>>>>

-- ==== Sys2Proof/Machine/Ops.lean ====
section
/-!
DEFINITION. The named operations the meanings share: reads and writes of each block's state, notices
and replies, the request sets, device states, and writes into take records. A meaning is composed of
these; none of them touches the queue of waiting commands.
-/

namespace Sys2Proof.Machine

/-- What a command of this block answers. -/
abbrev Out := Host.Outcome State Fault Refusal

/-! ### Time -/

/-- House time T = counter + origin (R1). -/
def State.houseTime (s : State) : Nat := s.clock.counter + s.origin

/-! ### Device slots, lines, profiles, units -/

/-- The device of a slot; none for an EMPTY slot or a number past 31. -/
def State.dev (s : State) (i : Nat) : Option Device := (s.slots[i]?).join

/-- A slot filled or emptied. -/
def State.setDev (s : State) (i : Nat) (d : Option Device) : State :=
  { s with slots := s.slots.setIfInBounds i d }

/-- A change of a declared slot's live state. -/
def State.modLive (s : State) (i : Nat) (f : Live → Live) : State :=
  match s.dev i with
  | some d => s.setDev i (some { d with live := f d.live })
  | none => s

/-- The declared slots in ascending order. -/
def State.declared (s : State) : List (Nat × Device) :=
  (List.range 32).filterMap fun i => (s.dev i).map fun d => (i, d)

/-- The declared slots assigned to a unit, in ascending order. -/
def State.assigned (s : State) (u : Nat) : List (Nat × Device) :=
  s.declared.filter fun x => x.2.set.unit = some u

/-- A line; a number past 15 reads as a line at reset. -/
def State.line (s : State) (i : Nat) : Line := (s.lines[i]?).getD (Line.reset .opened false)

/-- A change of one line. -/
def State.modLine (s : State) (i : Nat) (f : Line → Line) : State :=
  { s with lines := s.lines.setIfInBounds i (f (s.line i)) }

/-- A profile; a number past 7 reads as UNSET. -/
def State.profile (s : State) (i : Nat) : Profile := (s.profiles[i]?).getD .unset

/-- A profile replaced. -/
def State.setProfile (s : State) (i : Nat) (p : Profile) : State :=
  { s with profiles := s.profiles.setIfInBounds i p }

/-- A unit record; a number past 3 reads as a unit at reset. -/
def State.unit (s : State) (u : Nat) : UnitRec := (s.units[u]?).getD .reset

/-- A change of one unit record. -/
def State.modUnit (s : State) (u : Nat) (f : UnitRec → UnitRec) : State :=
  { s with units := s.units.setIfInBounds u (f (s.unit u)) }

/-- A unit is ROLLING exactly while its current take is not none (R117). -/
def UnitRec.rolling (u : UnitRec) : Bool := decide (u.current ≠ .none)

/-- The take table's any-take-open condition (R32): a unit is ROLLING, logged or UNLOGGED. -/
def State.anyTakeOpen (s : State) : Bool := s.units.toList.any UnitRec.rolling

/-- The attachment is the radio. -/
def Device.isRadio (d : Device) : Bool :=
  match d.set.att with
  | .radio _ => true
  | .line _ => false

/-- The line a wired device is attached to. -/
def Device.lineNo (d : Device) : Option Nat :=
  match d.set.att with
  | .line n => some n
  | .radio _ => none

/-- A quiet device in an open take, logged or UNLOGGED, is held back (R88, R109). -/
def Device.heldBack (d : Device) : Bool := d.set.quiet && decide (d.live.current ≠ .none)

/-- The tolerance in ticks: floor(tolerance code·P/8) (R97). -/
def Device.toleranceTicks (d : Device) : Nat := d.set.tolerance * periodOf d.set.rate / 8

/-- The current CRC of the profile a device names, none when it names none (R68, R73). -/
def State.profileCrc (s : State) (p : Option Nat) : Option Nat := p.map fun n => (s.profile n).crc

/-! ### Statuses, notices and replies -/

/-- The reply statuses (R183). -/
inductive Status where
  | ok | malformed | notPermitted | outOfRange | badLabel | noDevice | noTake | inUse | takeOpen
  | busy | queueFull | notReady | storeFault | logFull | notFound
  deriving DecidableEq, Repr

/-- The value a status is sent as (R183). -/
def Status.code : Status → Nat
  | .ok => 0 | .malformed => 1 | .notPermitted => 2 | .outOfRange => 3 | .badLabel => 4
  | .noDevice => 5 | .noTake => 6 | .inUse => 7 | .takeOpen => 8 | .busy => 9 | .queueFull => 10
  | .notReady => 11 | .storeFault => 12 | .logFull => 13 | .notFound => 14

/-- A notice queued on the control port, or lost when 16 wait (R182). -/
def State.notify (s : State) (kind : Nat) (body : List Field) : State :=
  if s.notices.length < 16 then
    { s with notices := s.notices ++ [⟨kind, s.lost, body⟩], lost := 0 }
  else { s with lost := min (s.lost + 1) 65535 }
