-- ==== Sys2Proof/Machine/Records.lean ====
section
/-!
DEFINITION. The encoded take record and the log pages (section 11.5, R136): encoding, decoding, and
what the store holds of a take (R137, R147).
-/

namespace Sys2Proof.Machine

/-! ### Reading bytes -/

/-- A reader of bytes: it takes a value off the front, or finds none there. -/
abbrev Parse := StateT (List Byte) Option

/-- Nothing fits. -/
def pFail : Parse α := fun _ => none

/-- An unsigned number of `w` bytes. -/
def pNat (w : Nat) : Parse Nat := fun bs =>
  if bs.length < w then none else some (ofLeBytes (bs.take w), bs.drop w)

/-- A two's-complement number of `w` bytes. -/
def pInt (w : Nat) : Parse Int := fun bs =>
  match pNat w bs with
  | none => none
  | some (n, rest) =>
    some (if 2 ^ (8 * w - 1) ≤ n then (n : Int) - (2 ^ (8 * w) : Nat) else n, rest)

/-- A flag byte, 0 or 1. -/
def pFlag : Parse Bool := do
  let n ← pNat 1
  if n = 0 then pure false else if n = 1 then pure true else pFail

/-- `n` raw bytes. -/
def pBytes (n : Nat) : Parse (List Byte) := fun bs =>
  if bs.length < n then none else some (bs.take n, bs.drop n)

/-- A text of at most `max` bytes. -/
def pText (max : Nat) : Parse Text := do
  let n ← pNat 1
  if n ≤ max then pBytes n else pFail

/-- An optional field: its presence byte is 0 or 1. -/
def pOpt (p : Parse α) : Parse (Option α) := do
  let present ← pFlag
  if present then do
    let a ← p
    pure (some a)
  else pure none

/-- `n` items in a row. -/
def pRepeat (p : Parse α) : Nat → Parse (List α)
  | 0 => pure []
  | n + 1 => do
    let a ← p
    let rest ← pRepeat p n
    pure (a :: rest)

/-- A list: the item count, then the items. -/
def pList (p : Parse α) : Parse (List α) := do
  let n ← pNat 1
  pRepeat p n

/-- The value read when it uses up all the bytes. -/
def runParse (p : Parse α) (bs : List Byte) : Option α :=
  match p bs with
  | some (a, []) => some a
  | _ => none

/-! ### The take record -/

/-- The attachment's type byte and number (section 11.5). -/
def Attachment.codes : Attachment → Nat × Nat
  | .line n => (0, n)
  | .radio a => (1, a)

/-- An attachment from its type and number. -/
def attachmentOf (type number : Nat) : Option Attachment :=
  if type = 0 then some (.line number) else if type = 1 then some (.radio number) else none

/-- A segment's four fields. -/
def Segment.fields (s : Segment) : List Field :=
  [fTick s.tick, fFrame s.frame, fSigned s.rate, fLong s.residual]

/-- A participant entry as it is encoded (section 11.5). -/
def Participant.fields (p : Participant) : List Field :=
  [fByte p.slot, fByte p.kind.code, fByte p.att.codes.1, fByte p.att.codes.2, fByte p.rate,
   fByte p.audio, fByte p.pull, uint 4 p.phase, uint 4 p.origin, fByte p.presence,
   fFrame (p.startFrame.getD 0), fFrame (p.endFrame.getD 0), fTick (p.rollStart.getD 0),
   fTick (p.rollStop.getD 0), fByte p.marks, fTick (p.lineFault.getD 0)] ++
    fList Segment.fields p.segments

/-- A clap entry as it is encoded. -/
def Clap.fields (c : Clap) : List Field := [fByte c.slot, fTick c.tick, fFrame c.frame]

/-- The take record as it is encoded in messages and pages (section 11.5). -/
def TakeRecord.fields (r : TakeRecord) : List Field :=
  [fSession r.session, fIndex r.index, fByte r.unit, fCount r.takeNo] ++ fText r.scene ++
    [fByte r.opener.code, fByte r.state.code, fTick r.startTick] ++
    fOpt1 (fun n : Nat => fTick n) r.endTick ++ [fByte r.marks] ++ fOpt fText r.note ++
    fList Participant.fields r.participants ++ [fCount r.clapTotal] ++ fList Clap.fields r.claps

/-- A segment read back. -/
def pSegment : Parse Segment := do
  let j ← pNat 8
  let n ← pNat 4
  let r ← pInt 4
  let e ← pNat 4
  pure ⟨j, n, r, e⟩

/-- A value when its presence bit is set. -/
def whenBit (n presence : Nat) (v : Nat) : Option Nat := if hasBit n presence then some v else none

/-- A participant entry read back. -/
def pParticipant : Parse Participant := do
  let slot ← pNat 1
  let kind ← pNat 1
  let type ← pNat 1
  let number ← pNat 1
  let rate ← pNat 1
  let audio ← pNat 1
  let pull ← pNat 1
  let phase ← pNat 4
  let origin ← pNat 4
  let pr ← pNat 1
  let sf ← pNat 4
  let ef ← pNat 4
  let r0 ← pNat 8
  let r1 ← pNat 8
  let marks ← pNat 1
  let lf ← pNat 8
  let segs ← pList pSegment
  match kindOf kind, attachmentOf type number with
  | some k, some a =>
    pure { slot := slot, kind := k, att := a, rate := rate, audio := audio, pull := pull,
           phase := phase, origin := origin, startFrame := whenBit 0 pr sf,
           endFrame := whenBit 1 pr ef, rollStart := whenBit 2 pr r0, rollStop := whenBit 3 pr r1,
           rejammed := hasBit 0 marks, lineFault := whenBit 4 pr lf, uncertain := hasBit 2 marks,
           segments := segs }
  | _, _ => pFail

/-- A clap entry read back. -/
def pClap : Parse Clap := do
  let slot ← pNat 1
  let t ← pNat 8
  let n ← pNat 4
  pure ⟨slot, t, n⟩

/-- The take record read back. -/
def pTake : Parse TakeRecord := do
  let session ← pNat 2
  let index ← pNat 4
  let unit ← pNat 1
  let takeNo ← pNat 2
  let scene ← pText 12
  let opener ← pNat 1
  let state ← pNat 1
  let start ← pNat 8
  let fin ← pOpt (pNat 8)
  let marks ← pNat 1
  let note ← pOpt (pText 32)
  let ps ← pList pParticipant
  let total ← pNat 2
  let claps ← pList pClap
  match [Opener.host, .rollSense][opener]?,
      [RecState.opened, .closed, .committing, .committed][state]? with
  | some o, some st =>
    pure { session := session, index := index, unit := unit, takeNo := takeNo, scene := scene,
           opener := o, state := st, startTick := start, endTick := fin, circled := hasBit 0 marks,
           falseStart := hasBit 1 marks, timeUncertain := hasBit 2 marks, note := note,
           participants := ps, clapTotal := total, claps := claps }
  | _, _ => pFail

/-- The bytes of a take record. -/
def encodeTake (r : TakeRecord) : List Byte := encodeFields r.fields

/-- The take record of its bytes. -/
def decodeTake (bs : List Byte) : Option TakeRecord := runParse pTake bs

/-! ### Log pages (R136, section 11.5) -/

/-- The kinds of log page. -/
def pageSession : Nat := 1
/-- A page of a TAKE record. -/
def pageTake : Nat := 2
/-- An AMENDMENT page. -/
def pageAmendment : Nat := 3

/-- The 256 bytes of a log page. -/
def pageBytes (kind session index part parts : Nat) (body : List Byte) : List Byte :=
  let content := encodeFields [fByte kind, fSession session, fIndex index, fByte part, fByte parts,
      fCount body.length] ++ body ++ List.replicate (243 - body.length) (BitVec.ofNat 8 0xFF)
  content ++ leBytes 2 (crc16 content)

/-- The pages of a take record: its bytes in parts of 243, numbered from 1 (R136). -/
def takePages (r : TakeRecord) : List (List Byte) :=
  let parts := chunks 243 (encodeTake r)
  parts.zipIdx.map fun x => pageBytes pageTake r.session r.index (x.2 + 1) parts.length x.1

/-- The AMENDMENT page of an amendment. -/
def amendmentPage (a : Amendment) : List Byte :=
  pageBytes pageAmendment a.session a.index 1 1
    (encodeFields (fOpt1 fFlag a.circled ++ fOpt1 fFlag a.falseStart ++ fOpt fText a.note))

/-- A SESSION page; the cause is 0 for STARTUP and 1 for CLEARED (log entry 45). -/
def sessionPage (cause session index : Nat) (time counter : Nat) : List Byte :=
  pageBytes pageSession session index 1 1 (encodeFields [fByte cause, fTick time, fTick counter])

/-- A page's CRC matches its content. -/
def pageGood (bs : List Byte) : Bool :=
  decide (bs.length = 256) && decide (ofLeBytes (bs.drop 254) = crc16 (bs.take 254))

/-- The header of a page. -/
def pageHeader (bs : List Byte) : PageHeader :=
  { kind := ofLeBytes (bs.take 1)
    session := ofLeBytes ((bs.drop 1).take 2)
    index := ofLeBytes ((bs.drop 3).take 4)
    part := ofLeBytes ((bs.drop 7).take 1)
    parts := ofLeBytes ((bs.drop 8).take 1) }

/-- The body bytes of a page. -/
def pageBody (bs : List Byte) : List Byte := (bs.drop 11).take (ofLeBytes ((bs.drop 9).take 2))

/-- The directory entry of what a page holds: its header when its CRC matches (R137, R152). -/
def entryOf : PageData → Option PageHeader
  | .damaged => none
  | .bytes bs => if pageGood bs then some (pageHeader bs) else none

/-! ### The flash log area -/

/-- What a log page holds; none for a blank page. -/
def readPage (log : List (Nat × PageData)) (page : Nat) : Option PageData :=
  (log.find? fun x => x.1 = page).map Prod.snd

/-- A log page written; the list keeps its page numbers rising. -/
def writePage (page : Nat) (d : PageData) : List (Nat × PageData) → List (Nat × PageData)
  | [] => [(page, d)]
  | x :: xs =>
    if page < x.1 then (page, d) :: x :: xs
    else if page = x.1 then (page, d) :: xs
    else x :: writePage page d xs

/-- A blank page: every byte 0xFF (R136). -/
def blankPage : List Byte := List.replicate 256 (BitVec.ofNat 8 0xFF)

/-- The canonical form of the log area: pages in rising order, each below 8,192, none listed that
reads as blank. -/
def logWf (log : List (Nat × PageData)) : Bool :=
  decide (log.Pairwise fun a b => a.1 < b.1) &&
    log.all fun x => decide (x.1 < 8192) && decide (x.2 ≠ .bytes blankPage)

/-! ### What the store holds (R137, R147) -/

/-- The page of part `k` of a take, from the directory. -/
def partPage (dir : List (Option PageHeader)) (session index k : Nat) : Option Nat :=
  (dir.zipIdx.find? fun x => match x.1 with
    | some h => h.kind = pageTake && h.session = session && h.index = index && h.part = k
    | none => false).map Prod.snd

/-- The part count of a take, from any of its good pages. -/
def partCount (dir : List (Option PageHeader)) (session index : Nat) : Option Nat :=
  (dir.find? fun x => match x with
    | some h => h.kind = pageTake && h.session = session && h.index = index
    | none => false).join.map PageHeader.parts

/-- The pages of a complete TAKE record in part order; none when a part is missing (R137). -/
def completePages (dir : List (Option PageHeader)) (session index : Nat) : Option (List Nat) :=
  match partCount dir session index with
  | none => none
  | some n => if n = 0 then none else (List.range n).mapM fun k => partPage dir session index (k + 1)

/-- The log indices of a session held as complete records, by the page of the last part, highest
first (R147). -/
def heldIndices (dir : List (Option PageHeader)) (session : Nat) : List Nat :=
  dir.reverse.filterMap fun x => match x with
    | some h =>
      if h.kind = pageTake ∧ h.session = session ∧ h.part = h.parts ∧
        (completePages dir session h.index).isSome then some h.index else none
    | none => none

/-- The body of a written page; empty for a blank or damaged one. -/
def bodyAt (log : List (Nat × PageData)) (page : Nat) : List Byte :=
  match readPage log page with
  | some (.bytes bs) => pageBody bs
  | _ => []

/-- An amendment's fields read back from its page body. -/
def pAmendment (session index : Nat) : Parse Amendment := do
  let c ← pOpt pFlag
  let f ← pOpt pFlag
  let n ← pOpt (pText 32)
  pure ⟨session, index, c, f, n⟩

/-- An amendment applied: each present field replaces the value (R137); a present note of no
characters removes the note (R132). -/
def Amendment.apply (a : Amendment) (r : TakeRecord) : TakeRecord :=
  { r with
    circled := a.circled.getD r.circled
    falseStart := a.falseStart.getD r.falseStart
    note := match a.note with
      | none => r.note
      | some [] => none
      | some t => some t }

/-- The AMENDMENT pages of a take applied in page order (R137). -/
def amendFrom (log : List (Nat × PageData)) (session index : Nat) :
    List (Option PageHeader × Nat) → TakeRecord → TakeRecord
  | [], r => r
  | (some h, page) :: rest, r =>
    if h.kind = pageAmendment ∧ h.session = session ∧ h.index = index then
      match runParse (pAmendment session index) (bodyAt log page) with
      | some a => amendFrom log session index rest (a.apply r)
      | none => amendFrom log session index rest r
    else amendFrom log session index rest r
  | (none, _) :: rest, r => amendFrom log session index rest r

/-- The answer to a store read: the take record with its amendments, or none (R147). -/
def readTake (dir : List (Option PageHeader)) (log : List (Nat × PageData)) (session index : Nat) :
    Option TakeRecord :=
  match completePages dir session index with
  | none => none
  | some pages =>
    (decodeTake (pages.flatMap fun p => bodyAt log p)).map
      (amendFrom log session index dir.zipIdx)

end Sys2Proof.Machine
end

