/-- The fields of a TAKE_TABLE_STATUS reply in R134's order; the records are listed in the order of
their entries (log entry 15). -/
def State.tableFields (s : State) : List Field :=
  let t := s.takes
  [fSession s.store.session, fIndex t.lastIndex, fCount (64 - t.held.length), fCount (t.countOf .opened),
   fCount (t.countOf .closed), fCount (t.countOf .committing), fCount (t.countOf .committed)] ++
  fList Entry.fields t.held ++ fList (fun i => [fIndex i]) t.queue

/-- TAKE_TABLE_STATUS (R134). -/
def execTakeTableStatus (q : Req) (s : State) : Out :=
  finish (s.ask q 0x15 true fun s => (.ok, s.tableFields))

end Sys2Proof.Machine
end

<<<<

### [PROBLEM TO WORK ON]
Please copy, exactly and with nothing else, the lines above beginning at the line that has "match pNat w bs with" and ending with the line that has "def pBytes (n".

### [WRITTEN ANSWER]
  match pNat w bs with
  | none => none
  | some (n, rest) =>
    some (if 2 ^ (8 * w - 1) ≤ n then (n : Int) - (2 ^ (8 * w) : Nat) else n, rest)

/-- A flag byte, 0 or 1. -/
def pFlag : Parse Bool := do
  let n ← pNat 1
  if n = 0 then pure false else if n = 1 then pure true else pFail

/-- `n` raw bytes. -/
def pBytes (n : Nat) : Parse (List Byte) := fun bs =>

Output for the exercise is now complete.